Einzelfälle können in Gesetzen kaum geregelt werden, und Sinn von Gerichtsverfahren ist auch abzuwägen zwischen den verschiedenen Interessen. Aber deutsche Richter haben in vielen Bereichen einen unglaublich großen, einen undemokratischen Ermessens- und Entscheidungsspielraum. Das inzwischen vollständig justizkapitalisierte „Allgemeine Persönlichkeitsrecht“ ist das Paradebeispiel dafür. Aus einer völlig abstrakten, alten und inhaltsarmen Formulierung leiten Gerichte landauf landab alles mögliche her. Beim Standardkonflikt „Pressebild“ kommt noch das recht irrsinnige „Recht am eigenen Bild“ hinzu, eine Regelung, völlig unpassend vor 100 Jahren in ein „Gesetz betreffend das Urheberrecht an Werken der bildenden Künste und der Photographie“ gepackt.

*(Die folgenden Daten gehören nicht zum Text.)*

/-! ## Reading instructions -/

/-- ora, and, eor in every mode: A becomes the bitwise result with Z and N of it, C and V untouched (47_group_cc1.md R221
to R223). -/
def Obligations.LogicOnTheAccumulator : Prop :=
  ∀ (i : Instr) (src : Src) (s : State),
    let m := operandOf src s
    let leaves := fun r : Byte => { s with a := r, p := zn s.p r, pc := past src.length s }
    (i.form = .read .ora src → exec i s = .next (leaves (s.a ||| m))) ∧
    (i.form = .read .and src → exec i s = .next (leaves (s.a &&& m))) ∧
    (i.form = .read .eor src → exec i s = .next (leaves (s.a ^^^ m)))

/-- lda, ldx, ldy in every mode: the register becomes the operand with Z and N of it (47_group_cc1.md R226,
48_group_cc2.md R256, 46_group_cc0.md R205). -/
def Obligations.LoadsCopyTheOperand : Prop :=
  ∀ (i : Instr) (src : Src) (s : State),
    let m := operandOf src s
    (i.form = .read .lda src → exec i s = .next { s with a := m, p := zn s.p m, pc := past src.length s }) ∧
    (i.form = .read .ldx src → exec i s = .next { s with x := m, p := zn s.p m, pc := past src.length s }) ∧
    (i.form = .read .ldy src → exec i s = .next { s with y := m, p := zn s.p m, pc := past src.length s })

/-- cmp, cpx, cpy in every mode: Carry is the unsigned comparison, Z and N are those of the difference modulo 256, no
register, no other flag and no memory changes (46_group_cc0.md R206 to R208, 47_group_cc1.md R227; the width of the
difference is the spec's decision D30). -/
def Obligations.ComparesSetCarryZeroNegative : Prop :=
  ∀ (i : Instr) (src : Src) (s : State),
    let m := operandOf src s
    let leaves := fun r : Byte =>
      { s with p := { zn s.p (BitVec.ofInt 8 ((r.toNat : Int) - m.toNat)) with c := decide (m.toNat ≤ r.toNat) }
               pc := past src.length s }
    (i.form = .read .cmp src → exec i s = .next (leaves s.a)) ∧
    (i.form = .read .cpx src → exec i s = .next (leaves s.x)) ∧
    (i.form = .read .cpy src → exec i s = .next (leaves s.y))

/-- bitZp, bitAbs: Z is "A AND operand is 0", V is the operand's bit 6, N is bit 7 of both A and the operand; A and Carry
are unchanged (46_group_cc0.md R201, the spec's decision D8). -/
def Obligations.BitTestsTheOperand : Prop :=
  ∀ (i : Instr) (src : Src) (s : State), i.form = .read .bit src →
    let m := operandOf src s
    exec i s = .next { s with
      p := { s.p with
        z := decide ((s.a &&& m).toNat = 0)
        v := decide (64 ≤ m.toNat % 128)
        n := decide (128 ≤ s.a.toNat) && decide (128 ≤ m.toNat) }
      pc := past src.length s }

/-- adc in every mode with Decimal clear: A is the sum modulo 256, Carry is "the sum is above 255", Overflow is signed
8-bit overflow, Z and N are those of A (47_group_cc1.md R224). -/
def Obligations.AdcAddsInBinary : Prop :=
  ∀ (i : Instr) (src : Src) (s : State), i.form = .read .adc src → s.p.d = false →
    let m := operandOf src s
    let sum := s.a.toNat + m.toNat + s.p.c.toNat
    let signed : Int := s.a.toInt + m.toInt + s.p.c.toNat
    let r : Byte := BitVec.ofNat 8 sum
    exec i s = .next { s with
      a := r
      p := { zn s.p r with c := decide (255 < sum), v := decide (signed < -128 ∨ 127 < signed) }
      pc := past src.length s }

Auf dieser Grundlage und verstärkt durch seine „Sitzungspolizei“-Kompetenz hat der Vorsitzende Richter am Landgericht Potsdam nun ein komplettes Fotografierverbot in einem Prozess verhängt.
Es gibt sicherlich nicht wenige Sympathisanten dieser Linie, – vieles, was sich im Medienbereich für Qualität hält, viellleicht sogar für Elite, ist gerne für Recherche- und Publizierverbote; aber es ist vermutlich doch eine Minderheit, die mit ihren Argumenten dann auch die bis zum intellektuellen Erbrechen gescholtenen BILD-Zeitungs-Leser überzeugen müsste. Denn Elitenrecht ist nicht demokratisch.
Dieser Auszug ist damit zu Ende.